▸ **What you are asked to do**: Quote exactly and only this range of lines in the data below: the line that holds "def subbed (i" to the line that holds "served (keyed 3 (onDev .printing))", both included.

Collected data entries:

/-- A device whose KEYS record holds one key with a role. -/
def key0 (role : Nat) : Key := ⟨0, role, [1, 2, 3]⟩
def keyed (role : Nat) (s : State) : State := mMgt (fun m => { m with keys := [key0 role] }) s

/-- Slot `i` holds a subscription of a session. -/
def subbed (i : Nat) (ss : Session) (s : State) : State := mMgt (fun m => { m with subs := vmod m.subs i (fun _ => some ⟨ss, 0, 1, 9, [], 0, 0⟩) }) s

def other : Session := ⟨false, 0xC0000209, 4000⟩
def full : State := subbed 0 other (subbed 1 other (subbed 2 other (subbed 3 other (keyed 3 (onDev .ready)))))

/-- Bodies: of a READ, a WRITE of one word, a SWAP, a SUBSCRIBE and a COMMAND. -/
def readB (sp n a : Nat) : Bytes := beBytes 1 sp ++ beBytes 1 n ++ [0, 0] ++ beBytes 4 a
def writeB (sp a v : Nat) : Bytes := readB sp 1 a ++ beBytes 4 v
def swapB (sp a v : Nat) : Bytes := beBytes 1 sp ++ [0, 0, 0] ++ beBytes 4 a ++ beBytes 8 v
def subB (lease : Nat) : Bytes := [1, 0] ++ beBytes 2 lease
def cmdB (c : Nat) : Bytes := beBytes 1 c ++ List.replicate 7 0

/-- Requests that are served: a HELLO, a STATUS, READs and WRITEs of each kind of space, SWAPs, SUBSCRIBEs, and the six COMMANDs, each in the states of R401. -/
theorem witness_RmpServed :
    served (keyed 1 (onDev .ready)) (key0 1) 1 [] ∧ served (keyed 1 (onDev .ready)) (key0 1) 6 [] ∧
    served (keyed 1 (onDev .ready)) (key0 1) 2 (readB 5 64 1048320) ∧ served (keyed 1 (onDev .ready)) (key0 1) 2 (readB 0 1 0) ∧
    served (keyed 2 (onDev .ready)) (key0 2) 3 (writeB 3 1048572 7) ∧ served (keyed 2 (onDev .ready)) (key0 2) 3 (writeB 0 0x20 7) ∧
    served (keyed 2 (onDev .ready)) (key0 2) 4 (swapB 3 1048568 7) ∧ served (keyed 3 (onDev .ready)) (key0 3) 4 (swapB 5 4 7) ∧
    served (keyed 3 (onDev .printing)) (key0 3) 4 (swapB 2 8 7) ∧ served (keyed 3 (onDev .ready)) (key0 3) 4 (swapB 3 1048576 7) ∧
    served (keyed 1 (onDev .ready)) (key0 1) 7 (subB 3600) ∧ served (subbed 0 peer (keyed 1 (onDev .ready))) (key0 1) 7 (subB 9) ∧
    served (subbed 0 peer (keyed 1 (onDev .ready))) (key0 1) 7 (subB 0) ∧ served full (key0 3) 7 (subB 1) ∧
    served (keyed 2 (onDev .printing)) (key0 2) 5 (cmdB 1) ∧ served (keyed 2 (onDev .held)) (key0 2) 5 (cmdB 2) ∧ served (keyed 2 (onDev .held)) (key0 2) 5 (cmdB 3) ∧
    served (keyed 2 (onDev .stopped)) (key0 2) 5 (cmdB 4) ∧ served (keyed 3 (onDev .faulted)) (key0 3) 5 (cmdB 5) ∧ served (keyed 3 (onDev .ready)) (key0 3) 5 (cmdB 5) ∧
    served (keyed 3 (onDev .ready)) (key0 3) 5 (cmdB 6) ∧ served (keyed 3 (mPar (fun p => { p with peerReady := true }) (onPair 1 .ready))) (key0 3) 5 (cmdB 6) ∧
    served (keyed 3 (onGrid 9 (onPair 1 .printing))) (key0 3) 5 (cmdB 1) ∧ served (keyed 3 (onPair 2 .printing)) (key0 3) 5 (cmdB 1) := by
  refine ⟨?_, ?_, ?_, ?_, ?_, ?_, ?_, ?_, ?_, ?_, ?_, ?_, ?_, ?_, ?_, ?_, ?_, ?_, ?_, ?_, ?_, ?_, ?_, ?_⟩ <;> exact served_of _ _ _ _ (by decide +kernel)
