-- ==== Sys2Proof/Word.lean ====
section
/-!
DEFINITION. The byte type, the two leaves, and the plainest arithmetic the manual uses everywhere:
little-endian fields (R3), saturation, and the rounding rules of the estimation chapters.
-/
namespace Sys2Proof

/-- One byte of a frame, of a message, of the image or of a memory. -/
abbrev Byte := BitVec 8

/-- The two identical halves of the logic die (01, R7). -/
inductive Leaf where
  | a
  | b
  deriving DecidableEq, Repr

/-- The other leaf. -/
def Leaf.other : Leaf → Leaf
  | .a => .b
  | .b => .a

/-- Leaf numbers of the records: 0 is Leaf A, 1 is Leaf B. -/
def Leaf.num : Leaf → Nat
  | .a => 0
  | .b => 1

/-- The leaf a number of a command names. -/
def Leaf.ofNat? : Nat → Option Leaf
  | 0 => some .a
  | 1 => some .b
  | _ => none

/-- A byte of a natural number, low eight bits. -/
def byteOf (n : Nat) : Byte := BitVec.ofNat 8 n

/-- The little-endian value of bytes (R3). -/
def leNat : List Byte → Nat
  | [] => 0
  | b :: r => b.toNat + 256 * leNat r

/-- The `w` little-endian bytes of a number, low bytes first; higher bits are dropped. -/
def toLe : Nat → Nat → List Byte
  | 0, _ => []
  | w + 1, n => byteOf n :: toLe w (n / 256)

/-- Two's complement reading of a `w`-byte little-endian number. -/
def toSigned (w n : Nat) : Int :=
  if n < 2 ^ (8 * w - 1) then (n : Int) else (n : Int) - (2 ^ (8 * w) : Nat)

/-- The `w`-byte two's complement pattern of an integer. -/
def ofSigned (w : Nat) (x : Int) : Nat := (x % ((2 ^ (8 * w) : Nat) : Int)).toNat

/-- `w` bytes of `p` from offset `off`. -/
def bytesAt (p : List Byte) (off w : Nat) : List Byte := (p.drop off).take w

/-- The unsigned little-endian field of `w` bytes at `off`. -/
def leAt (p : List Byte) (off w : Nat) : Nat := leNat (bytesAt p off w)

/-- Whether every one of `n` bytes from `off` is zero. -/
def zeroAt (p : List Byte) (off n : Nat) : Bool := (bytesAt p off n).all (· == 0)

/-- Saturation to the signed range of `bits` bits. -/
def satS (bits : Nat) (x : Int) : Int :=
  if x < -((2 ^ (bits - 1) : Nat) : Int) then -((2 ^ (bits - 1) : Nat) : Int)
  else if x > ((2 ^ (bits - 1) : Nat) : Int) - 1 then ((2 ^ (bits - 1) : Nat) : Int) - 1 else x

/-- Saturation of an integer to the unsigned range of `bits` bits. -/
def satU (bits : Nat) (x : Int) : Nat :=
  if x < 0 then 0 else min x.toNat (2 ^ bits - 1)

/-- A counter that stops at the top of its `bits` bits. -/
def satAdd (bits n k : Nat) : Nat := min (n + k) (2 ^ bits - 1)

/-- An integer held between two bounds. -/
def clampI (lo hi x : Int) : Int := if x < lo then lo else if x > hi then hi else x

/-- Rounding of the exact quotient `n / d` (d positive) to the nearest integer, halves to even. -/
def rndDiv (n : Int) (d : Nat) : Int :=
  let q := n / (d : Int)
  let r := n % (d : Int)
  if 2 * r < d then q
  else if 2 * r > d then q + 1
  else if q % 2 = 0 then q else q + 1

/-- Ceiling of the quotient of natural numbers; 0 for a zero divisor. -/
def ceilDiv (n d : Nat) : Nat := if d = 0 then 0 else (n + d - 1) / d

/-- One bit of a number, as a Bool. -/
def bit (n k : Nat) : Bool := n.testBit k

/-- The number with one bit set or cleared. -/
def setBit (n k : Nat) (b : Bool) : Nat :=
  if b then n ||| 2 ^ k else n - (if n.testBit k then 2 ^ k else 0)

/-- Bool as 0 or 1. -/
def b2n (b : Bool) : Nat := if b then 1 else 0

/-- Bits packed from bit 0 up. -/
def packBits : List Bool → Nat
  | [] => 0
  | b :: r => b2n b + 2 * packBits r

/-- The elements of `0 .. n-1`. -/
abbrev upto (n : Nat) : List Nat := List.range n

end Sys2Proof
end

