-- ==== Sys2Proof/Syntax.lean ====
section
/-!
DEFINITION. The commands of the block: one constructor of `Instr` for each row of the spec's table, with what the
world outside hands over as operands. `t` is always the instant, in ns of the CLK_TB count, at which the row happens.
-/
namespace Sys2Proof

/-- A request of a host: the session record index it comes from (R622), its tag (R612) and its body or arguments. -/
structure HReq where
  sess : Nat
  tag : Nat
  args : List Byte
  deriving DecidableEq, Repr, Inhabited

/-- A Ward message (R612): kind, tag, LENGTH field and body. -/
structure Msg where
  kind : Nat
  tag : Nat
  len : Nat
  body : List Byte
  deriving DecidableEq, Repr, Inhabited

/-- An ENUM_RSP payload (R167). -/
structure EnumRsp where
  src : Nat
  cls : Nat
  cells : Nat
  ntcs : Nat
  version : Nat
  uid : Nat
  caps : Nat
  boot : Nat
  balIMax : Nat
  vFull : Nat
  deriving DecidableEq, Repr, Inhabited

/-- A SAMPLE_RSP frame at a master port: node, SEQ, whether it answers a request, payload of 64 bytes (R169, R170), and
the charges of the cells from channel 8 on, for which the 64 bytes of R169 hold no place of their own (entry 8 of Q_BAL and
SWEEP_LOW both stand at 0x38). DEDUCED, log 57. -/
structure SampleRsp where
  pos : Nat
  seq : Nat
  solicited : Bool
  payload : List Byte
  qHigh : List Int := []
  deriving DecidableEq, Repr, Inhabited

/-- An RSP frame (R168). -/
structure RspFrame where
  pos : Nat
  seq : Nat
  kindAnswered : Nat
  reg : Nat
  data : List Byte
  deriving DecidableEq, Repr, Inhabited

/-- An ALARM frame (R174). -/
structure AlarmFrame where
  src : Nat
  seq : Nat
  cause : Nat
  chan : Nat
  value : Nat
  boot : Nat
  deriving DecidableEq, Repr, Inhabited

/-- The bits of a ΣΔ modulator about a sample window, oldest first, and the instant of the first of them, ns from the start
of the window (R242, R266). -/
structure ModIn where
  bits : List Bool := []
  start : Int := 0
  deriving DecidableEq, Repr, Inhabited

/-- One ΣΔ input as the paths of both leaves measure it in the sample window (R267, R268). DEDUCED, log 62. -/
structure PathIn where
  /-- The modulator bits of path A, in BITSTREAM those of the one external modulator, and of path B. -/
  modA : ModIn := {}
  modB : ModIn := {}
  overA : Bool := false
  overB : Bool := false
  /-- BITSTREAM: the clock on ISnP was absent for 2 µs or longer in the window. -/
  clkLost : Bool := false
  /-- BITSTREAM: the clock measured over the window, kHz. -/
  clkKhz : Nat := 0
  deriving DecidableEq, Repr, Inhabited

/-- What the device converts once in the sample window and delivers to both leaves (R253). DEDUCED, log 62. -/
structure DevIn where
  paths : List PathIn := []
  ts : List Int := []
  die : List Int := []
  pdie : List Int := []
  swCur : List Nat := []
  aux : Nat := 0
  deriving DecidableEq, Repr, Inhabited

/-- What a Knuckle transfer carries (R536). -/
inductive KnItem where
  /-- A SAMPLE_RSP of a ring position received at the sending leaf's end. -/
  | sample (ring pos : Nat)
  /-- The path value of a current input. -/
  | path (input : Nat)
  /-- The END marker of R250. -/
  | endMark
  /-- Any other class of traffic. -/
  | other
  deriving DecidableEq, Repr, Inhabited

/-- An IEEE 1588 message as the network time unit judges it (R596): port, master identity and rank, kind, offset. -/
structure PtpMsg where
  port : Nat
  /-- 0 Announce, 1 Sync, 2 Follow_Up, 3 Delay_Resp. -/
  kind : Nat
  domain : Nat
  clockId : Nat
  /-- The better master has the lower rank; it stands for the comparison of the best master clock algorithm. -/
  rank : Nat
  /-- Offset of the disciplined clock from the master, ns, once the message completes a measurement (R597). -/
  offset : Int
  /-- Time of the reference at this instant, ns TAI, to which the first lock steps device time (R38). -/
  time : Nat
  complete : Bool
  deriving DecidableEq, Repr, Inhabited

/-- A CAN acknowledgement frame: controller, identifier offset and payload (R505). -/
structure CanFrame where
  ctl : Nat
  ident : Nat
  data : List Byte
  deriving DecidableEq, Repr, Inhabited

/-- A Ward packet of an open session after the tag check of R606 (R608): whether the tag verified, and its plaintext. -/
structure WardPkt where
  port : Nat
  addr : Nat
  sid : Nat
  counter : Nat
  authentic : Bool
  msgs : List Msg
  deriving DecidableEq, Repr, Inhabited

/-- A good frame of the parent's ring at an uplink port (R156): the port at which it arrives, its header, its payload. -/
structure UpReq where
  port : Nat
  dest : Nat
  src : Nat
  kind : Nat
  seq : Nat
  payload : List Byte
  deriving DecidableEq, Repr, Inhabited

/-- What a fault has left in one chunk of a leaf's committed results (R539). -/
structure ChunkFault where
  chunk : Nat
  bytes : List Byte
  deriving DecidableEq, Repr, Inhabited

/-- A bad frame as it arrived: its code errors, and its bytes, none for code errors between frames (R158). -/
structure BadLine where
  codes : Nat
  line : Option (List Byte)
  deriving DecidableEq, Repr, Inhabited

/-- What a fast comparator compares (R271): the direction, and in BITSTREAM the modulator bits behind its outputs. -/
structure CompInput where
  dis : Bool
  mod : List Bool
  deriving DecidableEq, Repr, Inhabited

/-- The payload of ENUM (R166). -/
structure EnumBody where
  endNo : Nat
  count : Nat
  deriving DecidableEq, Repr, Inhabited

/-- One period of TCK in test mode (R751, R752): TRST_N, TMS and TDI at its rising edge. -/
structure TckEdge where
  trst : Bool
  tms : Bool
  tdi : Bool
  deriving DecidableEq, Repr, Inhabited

▸ **Task output**:
def subbed (i : Nat) (ss : Session) (s : State) : State := mMgt (fun m => { m with subs := vmod m.subs i (fun _ => some ⟨ss, 0, 1, 9, [], 0, 0⟩) }) s

def other : Session := ⟨false, 0xC0000209, 4000⟩
def full : State := subbed 0 other (subbed 1 other (subbed 2 other (subbed 3 other (keyed 3 (onDev .ready)))))

/-- Bodies: of a READ, a WRITE of one word, a SWAP, a SUBSCRIBE and a COMMAND. -/
def readB (sp n a : Nat) : Bytes := beBytes 1 sp ++ beBytes 1 n ++ [0, 0] ++ beBytes 4 a
def writeB (sp a v : Nat) : Bytes := readB sp 1 a ++ beBytes 4 v
def swapB (sp a v : Nat) : Bytes := beBytes 1 sp ++ [0, 0, 0] ++ beBytes 4 a ++ beBytes 8 v
def subB (lease : Nat) : Bytes := [1, 0] ++ beBytes 2 lease
def cmdB (c : Nat) : Bytes := beBytes 1 c ++ List.replicate 7 0

/-- Requests that are served: a HELLO, a STATUS, READs and WRITEs of each kind of space, SWAPs, SUBSCRIBEs, and the six COMMANDs, each in the states of R401. -/
theorem witness_RmpServed :
    served (keyed 1 (onDev .ready)) (key0 1) 1 [] ∧ served (keyed 1 (onDev .ready)) (key0 1) 6 [] ∧
    served (keyed 1 (onDev .ready)) (key0 1) 2 (readB 5 64 1048320) ∧ served (keyed 1 (onDev .ready)) (key0 1) 2 (readB 0 1 0) ∧
    served (keyed 2 (onDev .ready)) (key0 2) 3 (writeB 3 1048572 7) ∧ served (keyed 2 (onDev .ready)) (key0 2) 3 (writeB 0 0x20 7) ∧
    served (keyed 2 (onDev .ready)) (key0 2) 4 (swapB 3 1048568 7) ∧ served (keyed 3 (onDev .ready)) (key0 3) 4 (swapB 5 4 7) ∧
    served (keyed 3 (onDev .printing)) (key0 3) 4 (swapB 2 8 7) ∧ served (keyed 3 (onDev .ready)) (key0 3) 4 (swapB 3 1048576 7) ∧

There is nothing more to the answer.